In the descriptive analytics stage, you are just trying to figure out what is going on. In the diagnostic step, you are figuring out why something happened. In the predictive step, you can predict what will happen in the future based on historical data. This is where many organizations strive to be, but the first two steps must be accomplished first. Above predictive is prescriptive, where you can understand why something will happen and guide the organization according to expectations. At the top of the steps is analytic insight, or foresight, where you are making things happen, even progressing beyond prescription.
One reason it is important to understand where your organization currently sits is because there are specific tools for each phase. For example, you don’t want to be stuck with an AI project that is using prescriptive, or even predictive, algorithms when your organization is still on the descriptive step.

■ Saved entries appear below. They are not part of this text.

/-- R261, R262, R270, R271, R274 to R277, R280: context commands make, end and update contexts; an invalidation drops its
translations when PDADDR is written; the driver's reply lets the waiters of a page go on, or refuses it to them; the pool
and the fault queue take the driver's writes; a page migrates to the pool's next frame. A walk-window table's page that is
due to migrate does so before the table is read.
The model's choices: log entries 15, 21, 45 and 53. -/
def Obligations.ContextsPagesAndThePool : Prop := ∀ s : State, s.mgmt.ready = true →
  (∀ c, c < s.ctxs.length → s.mgmt.ctxBusy = false →
    let x := s.recordAt (s.mgmt.ctxtab + 128 * c) 16
    let q := fun (n : Nat) => (x.getD n 0).toNat
    let ends := fun (s : State) (r : Nat) => { s with mgmt := { s.mgmt with ctx := c, ctxOp := 0, ctxRes := r, ctxBusy := false } }
    ((∃ k, k < s.ctxs.length ∧ k ≠ c ∧ (s.ctx k).valid = true ∧ (s.ctx k).pasid = q 0 / 2 ^ 32 % 2 ^ 20) →
      exec (.ctxcmdCreate c) s = .next (ends s 2)) ∧
    ((∀ k, k < s.ctxs.length → k ≠ c → (s.ctx k).valid = true → (s.ctx k).pasid ≠ q 0 / 2 ^ 32 % 2 ^ 20) →
      ctxRecBad x = false → s.hasCluster (q 0 / 256 % 8) = true →
      let r := s.ipaTouch (q 0 / 256 % 8) c (q 6) false
      exec (.ctxcmdCreate c) s = .next (ends (r.modCtx c fun _ =>
        { Ctx.reset with valid := true, pasid := q 0 / 2 ^ 32 % 2 ^ 20, part := q 0 / 256 % 8, s1root := q 1, scb := q 2,
                         savebase := q 3, savesize := q 4, wtbase := q 5, wwt := q 6, spwbase := q 7,
                         windows := r.readWindows (q 0 / 256 % 8) (q 0 / 2 ^ 32 % 2 ^ 20) (q 6) }) 0)) ∧
    ((s.ctx c).valid = true → q 6 % 512 = 0 → let r := s.ipaTouch (s.ctx c).part c (q 6) false
      exec (.ctxcmdUpdate c) s = .next (ends (r.modCtx c fun y =>
        { y with scb := q 2, wwt := q 6, windows := r.readWindows y.part y.pasid (q 6) }) 0)) ∧
    ((s.ctx c).valid = true → let r := s.failContext c 0x34 Blame.none
      let d := r.tlbDrop fun e => e.part == (r.ctx c).part && e.pasid == (r.ctx c).pasid && !e.glob
      let comms := r.comms.filter fun k => k.ctx != c
      let ats := r.ats.filter fun e => e.1 != (r.ctx c).pasid
      (∀ y ∈ r.ifaces, ∀ p ∈ y.begun, p.ctx ≠ c) → exec (.ctxcmdRevoke c) s =
        .next (ends (({ d with comms := comms, ats := ats } : State).modCtx c fun y => { y with valid := false, windows := [] }) 0))) ∧
  (∀ v, exec (.invreq v) s =
    .next { s with mgmt := { s.mgmt with inv := some v, invDone := false, invTags := [], invHeld := [] } }) ∧
  (∀ part v w, s.mgmt.inv = some w → w.toNat / 2 ^ 28 % 8 = part →
    (s.pdAddr part v).mgmt.inv = none ∧ (s.pdAddr part v).mgmt.invDone = true ∧
    ∀ c ∈ (s.pdAddr part v).cores, ∀ e ∈ c.tlb, e.part = part →
      (w.toNat / 2 % 2 = 0 → e.page * 65536 / 2 ^ e.s1bits = v.toNat / 2 ^ e.s1bits →
        w.toNat / 4 % 2 = 0 ∧ (e.pasid ≠ w.toNat / 2 ^ 32 % 2 ^ 20 ∨ e.glob = true)) ∧
      (w.toNat / 2 % 2 = 1 → e.ipa * 65536 / 2 ^ e.s2bits ≠ v.toNat / 2 ^ e.s2bits)) ∧
  (∀ pasid page, exec (.atsInvalidation pasid page) s = .next (({ s with ats := s.ats.filter (· != (pasid, page)) } : State).tlbDrop
    fun e => e.kind == 3 && e.pasid == pasid && e.frame == page)) ∧
  (∀ part pasid s2, let key := s.replyKey part pasid s2
    s.asked key = true →
    let clear := fun (c : Cmd) => { c with deny := c.deny.filter fun k => k != key }
    exec (.pdctlSupply part pasid s2) s = .next ((({ s with cmds := s.cmds.map clear } : State).closeMerge key []).retryWords) ∧
    exec (.pdctlFail part pasid s2) s = .next (s.refusePage part pasid s2)) ∧
  (∀ key t i ks, (s.thread t i).wait = .page ks → key ∈ ks → let r := s.closeMerge key [key]
    (r.thread t i).wait = .ready ∧ (r.thread t i).deny = [key]) ∧
  (∀ part (v : DWord) (h : Word),
    exec (.poolbaseWrite part v) s = .next (s.modPart part fun p => { p with poolbase := v.toNat / 65536 * 65536, poolOpen := false }) ∧
    exec (.poolsizeWrite part v) s = .next (s.modPart part fun p =>
      { p with poolsize := v.toNat, popped := 0, poolOpen := true, told := false }) ∧
    exec (.fqheadWrite part h) s = .next ((s.modPart part fun p => { p with fqhead := h }).fqDrain part)) ∧
  (∀ part page m e d pte p ix, (s.merges.find? fun m => m.key == { part, s2 := true, pasid := 0, page } && m.mig) = some m →
    s.stage2 part (page * 65536) = .leaf e d pte p ix → e / 2 ^ 7 % 2 = 1 → (s.partOf part).poolReady = true →
    let old := e / 2 ^ 20 % 2 ^ 36 * 65536
    let new := (s.partOf part).poolbase + 65536 * ((s.partOf part).poolsize - 1 - (s.partOf part).popped)
    let r := (s.modPart part fun p => { p with popped := p.popped + 1 }).copyFrame old new
    let leaf := e - e / 2 ^ 20 % 2 ^ 36 * 2 ^ 20 - e / 2 ^ 8 % 2 ^ 4 * 2 ^ 8 - 2 ^ 7 + new / 65536 * 2 ^ 20
    let r := (r.writeLoc noOwner pte (leBytes 8 leaf) false).tlbDrop fun x => x.part == part && x.ipa == page
    exec (.pageMigration part page) s = .next (((r.fqRecord part (fqWord page 1 true m.exec m.write) (fqWord1 0 m.ctx) old).closeMerge
        { part, s2 := true, pasid := 0, page } []).retryWords))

To achieve the goal of operationalization, or making a repeatable process, there are three key elements: a data-centric infrastructure, data pipelines, and business flow. The data-centric infrastructure allows you to know where all your data is and what’s in that data through various tools such as a metadata manager like elastic search or meta-data catalogs and repositories. Data pipelines have great tools to enable the process from ingestion to analysis to action. A defensive or offensive strategy will determine which tools you will use in your pipeline. The last element, business flow, is where business understanding of your data and processes will allow deployment of a continuous improvement process to ensure repeatable, valuable insights.
First, develop a data strategy. Get organized and figure out where all of your data is and catalog it. Decide on a defensive or offensive strategy, and then take your analysis insight steps one at a time, using the right tools. Most importantly, operationalize your insights to get the best business value.